## Dataset entries
-- ==== Sys2Proof/Machine/Transc.lean ====
section
/-! DEFINITION. 2^A and log2 A, correctly rounded (R117): computed to 256 bits below the binary point with a sticky half
step, which every rounding of R23 on the FP formats then sees as the exact value (log 14). -/

namespace Sys2Proof

open Machine

/-- Fraction bits of the working precision. -/
def trW : Nat := 416

/-- Fraction bits kept. -/
def trP : Nat := 256

/-- z·(z2)^k / (2k+1) summed for k below n, in units of 2^-trW: `term` is the power so far. -/
def atanhGo (z2 : Nat) : Nat → Nat → Nat → Nat → Nat
  | 0, _, _, acc => acc
  | n + 1, k, term, acc => atanhGo z2 n (k + 1) (term * z2 / 2 ^ trW) (acc + term / (2 * k + 1))

/-- ln of num/den, from 1 to 2, in units of 2^-trW: 2·atanh((y-1)/(y+1)). -/
def lnFix (num den : Nat) : Nat :=
  let z := (num - den) * 2 ^ trW / (num + den)
  2 * atanhGo (z * z / 2 ^ trW) 140 0 z 0

/-- ln 2 in units of 2^-trW. -/
def ln2Fix : Nat := lnFix 2 1

/-- Sum of t^k / k! for k below n, in units of 2^-trW. -/
def expGo (t : Nat) : Nat → Nat → Nat → Nat → Nat
  | 0, _, _, acc => acc
  | n + 1, k, term, acc => expGo t n (k + 1) (term * t / 2 ^ trW / (k + 1)) (acc + term)

/-- 2^(n/d) for 0 ≤ n/d < 1, in units of 2^-trW. -/
def exp2Fix (n d : Nat) : Nat := expGo (n * ln2Fix / d) 90 0 (2 ^ trW) 0

/-- `vexp2` (R117). -/
def fpExp2 (f : Fmt) (r : Rnd) (a : FVal) : Nat × Flags :=
  match a with
  | .nan s => finishNan f s
  | .inf n => if n then finishFin f r false 0 1 0 else finishInf f r false
  | .fin n m e =>
    if m = 0 then finishFin f r false 1 1 0
    else if 12 ≤ Nat.log2 m + e then finishFin f r false 3 2 (if n then -4096 else 4096)
    else
      -- |A| = num / den, below 4096
      let num := if 0 ≤ e then m * 2 ^ e.toNat else m
      let den := if 0 ≤ e then 1 else 2 ^ (-e).toNat
      let q := num / den
      let rem := num % den
      if rem = 0 then finishFin f r false 1 1 (if n then -(q : Int) else q)
      else
        let (ip, fr) : Int × Nat := if n then (-(q : Int) - 1, den - rem) else (q, rem)
        let y := exp2Fix fr den / 2 ^ (trW - trP)
        finishFin f r false (2 * y + 1) 2 (ip - trP)

/-- `vlog2` (R117). -/
def fpLog2 (f : Fmt) (r : Rnd) (a : FVal) : Nat × Flags :=
  match a with
  | .nan s => finishNan f s
  | .inf n => if n then (f.dnan, Flags.iv) else finishInf f r false
  | .fin n m e =>
    if m = 0 then ((finishInf f r true).1, Flags.dz)
    else if n then (f.dnan, Flags.iv)
    else
      let k := Nat.log2 m
      let ip : Int := k + e
      if m = 2 ^ k then finishFin f r (decide (ip < 0)) ip.natAbs 1 0
      else
        let y := lnFix m (2 ^ k) * 2 ^ trP / ln2Fix
        -- the exact value lies strictly between ip + y·2^-trP and one step more
        let v : Int := 2 * (ip * 2 ^ trP + y) + 1
        finishFin f r (decide (v < 0)) v.natAbs 2 (-(trP : Int))

end Sys2Proof
end

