def execAddsh (h : Hdr) (d a b : Fin 32) (k : Fin 256) (s : State) : Out :=
  s.sRes h 1 d (s.curCore.rdS a + s.curCore.rdS b <<< k.val) 0

/-! ### Immediate forms (R91, R92) -/

def execAddi (h : Hdr) (d a : Fin 32) (imm : BitVec 32) (s : State) : Out :=
  s.sRes h 1 d (s.curCore.rdS a + imm.signExtend 64) 0

def execMuli (h : Hdr) (d a : Fin 32) (imm : BitVec 32) (s : State) : Out :=
  s.sRes h 3 d (s.curCore.rdS a * imm.signExtend 64) 0

def execAndi (h : Hdr) (d a : Fin 32) (imm : BitVec 32) (s : State) : Out :=
  s.sRes h 1 d (s.curCore.rdS a &&& imm.signExtend 64) 0

def execOri (h : Hdr) (d a : Fin 32) (imm : BitVec 32) (s : State) : Out :=
  s.sRes h 1 d (s.curCore.rdS a ||| imm.signExtend 64) 0

def execXori (h : Hdr) (d a : Fin 32) (imm : BitVec 32) (s : State) : Out :=
  s.sRes h 1 d (s.curCore.rdS a ^^^ imm.signExtend 64) 0

def execShli (h : Hdr) (d a : Fin 32) (imm : BitVec 32) (s : State) : Out :=
  s.sRes h 1 d (s.curCore.rdS a <<< (imm.toNat % 64)) 0

def execShri (h : Hdr) (d a : Fin 32) (imm : BitVec 32) (s : State) : Out :=
  s.sRes h 1 d (s.curCore.rdS a >>> (imm.toNat % 64)) 0

def execSrai (h : Hdr) (d a : Fin 32) (imm : BitVec 32) (s : State) : Out :=
  s.sRes h 1 d ((s.curCore.rdS a).sshiftRight (imm.toNat % 64)) 0

def execCmpi (h : Hdr) (cc : Cc) (qd : Fin 16) (a : Fin 32) (imm : BitVec 32) (s : State) : Out :=
  s.qRes h qd (fill256 (cmp64 cc (s.curCore.rdS a) (imm.signExtend 64)))

def execMini (h : Hdr) (d a : Fin 32) (imm : BitVec 32) (s : State) : Out :=
  let x := s.curCore.rdS a
  let y := imm.signExtend 64
  s.sRes h 1 d (if y.slt x then y else x) 0

def execMaxi (h : Hdr) (d a : Fin 32) (imm : BitVec 32) (s : State) : Out :=
  let x := s.curCore.rdS a
  let y := imm.signExtend 64
  s.sRes h 1 d (if x.slt y then y else x) 0

def execLi (h : Hdr) (d : Fin 32) (imm : BitVec 32) (s : State) : Out := s.sRes h 1 d (imm.signExtend 64) 0

/-- The immediate in the high half, the low 32 bits of A kept (R91). -/
def execLih (h : Hdr) (d a : Fin 32) (imm : BitVec 32) (s : State) : Out :=
  s.sRes h 1 d (imm ++ (s.curCore.rdS a).truncate 32) 0

/-- R92. -/
def execLil (h : Hdr) (d : Fin 32) (imm : BitVec 53) (s : State) : Out := s.sRes h 1 d (imm.signExtend 64) 0

/-! ### Predicates (R93) -/

def execQand (h : Hdr) (d a b : Fin 16) (s : State) : Out := s.qRes h d (s.curCore.rdQ a &&& s.curCore.rdQ b)

def execQor (h : Hdr) (d a b : Fin 16) (s : State) : Out := s.qRes h d (s.curCore.rdQ a ||| s.curCore.rdQ b)

def execQxor (h : Hdr) (d a b : Fin 16) (s : State) : Out := s.qRes h d (s.curCore.rdQ a ^^^ s.curCore.rdQ b)

def execQandn (h : Hdr) (d a b : Fin 16) (s : State) : Out := s.qRes h d (s.curCore.rdQ a &&& ~~~(s.curCore.rdQ b))

def execQnot (h : Hdr) (d a : Fin 16) (s : State) : Out := s.qRes h d (~~~(s.curCore.rdQ a))

/-- Ones at positions a to b - 1. -/
def rangeMask (a b : Nat) : Nat := if a < b then 2 ^ (min b 256) - 2 ^ (min a 256) else 0

/-- Bit i is 1 when A ≤ i < B, unsigned. -/
def execQsetRange (h : Hdr) (d : Fin 16) (a b : Fin 32) (s : State) : Out :=
  s.qRes h d (BitVec.ofNat 256 (rangeMask (s.curCore.rdS a).toNat (s.curCore.rdS b).toNat))

/-- One 64-bit word of q[D]; the other bits keep the value they have on the issue beat. -/
def execQsetWord (h : Hdr) (d : Fin 16) (a b : Fin 32) (s : State) : Out :=
  let k := s.curCore
  let w := (k.rdS b).toNat % 4
  let m : Chunk := ((BitVec.allOnes 64).zeroExtend 256) <<< (64 * w)
  s.qRes h d (merge (k.rdQ d) (((k.rdS a).zeroExtend 256) <<< (64 * w)) m)

def execQget (h : Hdr) (d : Fin 32) (a : Fin 16) (w : Fin 4) (s : State) : Out :=
  s.sRes h 1 d ((s.curCore.rdQ a).extractLsb' (64 * w.val) 64) 0

def execQfirst (h : Hdr) (d : Fin 32) (a : Fin 16) (s : State) : Out :=
  s.sRes h 1 d (BitVec.ofNat 64 (lowBit (s.curCore.rdQ a).toNat 256 0)) 0

/-! ### Addresses and records (R94 to R96) -/

/-- R94: no check, no translation. -/
def execLea (h : Hdr) (ty : Fmt) (d : Fin 32) (br : Fin 16) (x : Fin 32) (ofs : BitVec 24) (s : State) : Out :=
  let k := s.curCore
  let w0 := (k.b[br]).extractLsb' 0 64
  s.sRes h 1 d (w0 + (k.rdS x + ofs.signExtend 64) * BitVec.ofNat 64 (ty.bits / 8)) 0

/-- Bytes of an entry of the tensor-descriptor table (R239). -/
def tdBytes : Nat := 32

/-- The memory port of a die as a message destination, past the last core. -/
def memPort (die : Nat) : Nat := 4 * coresPerDie + die

/-- R95: the read leaves for the table in the context's memory; b[D] is written at issue plus the budget. -/
def execBld (h : Hdr) (d : Fin 16) (a : Fin 32) (idx : BitVec 12) (lb : Fin 256) (s : State) : Out :=
  let k := s.curCore
  if k.active h then
    let e := ((k.rdS a).toNat + idx.toNat) % 4096
    let p := s.curPen
    let b := if lb = 0 then 256 else lb.val
    let ld : Load := { kind := .desc d, budget := b, elems := [{ i := 0 }] }
    let m : Msg := { src := s.cur.core, dst := memPort p.die, addr := p.tdt.toNat + tdBytes * e, len := tdBytes, ord := k.ord }
    let s := { s with mesh := s.mesh ++ [m] }
    .next (s.modCur (fun k => (k.issue (s.flight k.ord 0 b [] 0 (some ld))).tickOrd))
  else .next (s.modCur Core.tickOrd)

/-- R96. -/
def execBset (h : Hdr) (d : Fin 16) (w : Fin 4) (a : Fin 32) (s : State) : Out :=
  .next (s.result h 1 [.bw d w (s.curCore.rdS a)] 0)

/-- R96. -/
def execBget (h : Hdr) (d : Fin 32) (a : Fin 16) (w : Fin 4) (s : State) : Out :=
  s.sRes h 1 d ((s.curCore.b[a]).extractLsb' (64 * w.val) 64) 0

## What you are asked to do
If a line in the records includes the string "with", copy it.

## Expected answer
/-! DEFINITION. 2^A and log2 A, correctly rounded (R117): computed to 256 bits below the binary point with a sticky half
  match a with
  match a with
    let s := { s with mesh := s.mesh ++ [m] }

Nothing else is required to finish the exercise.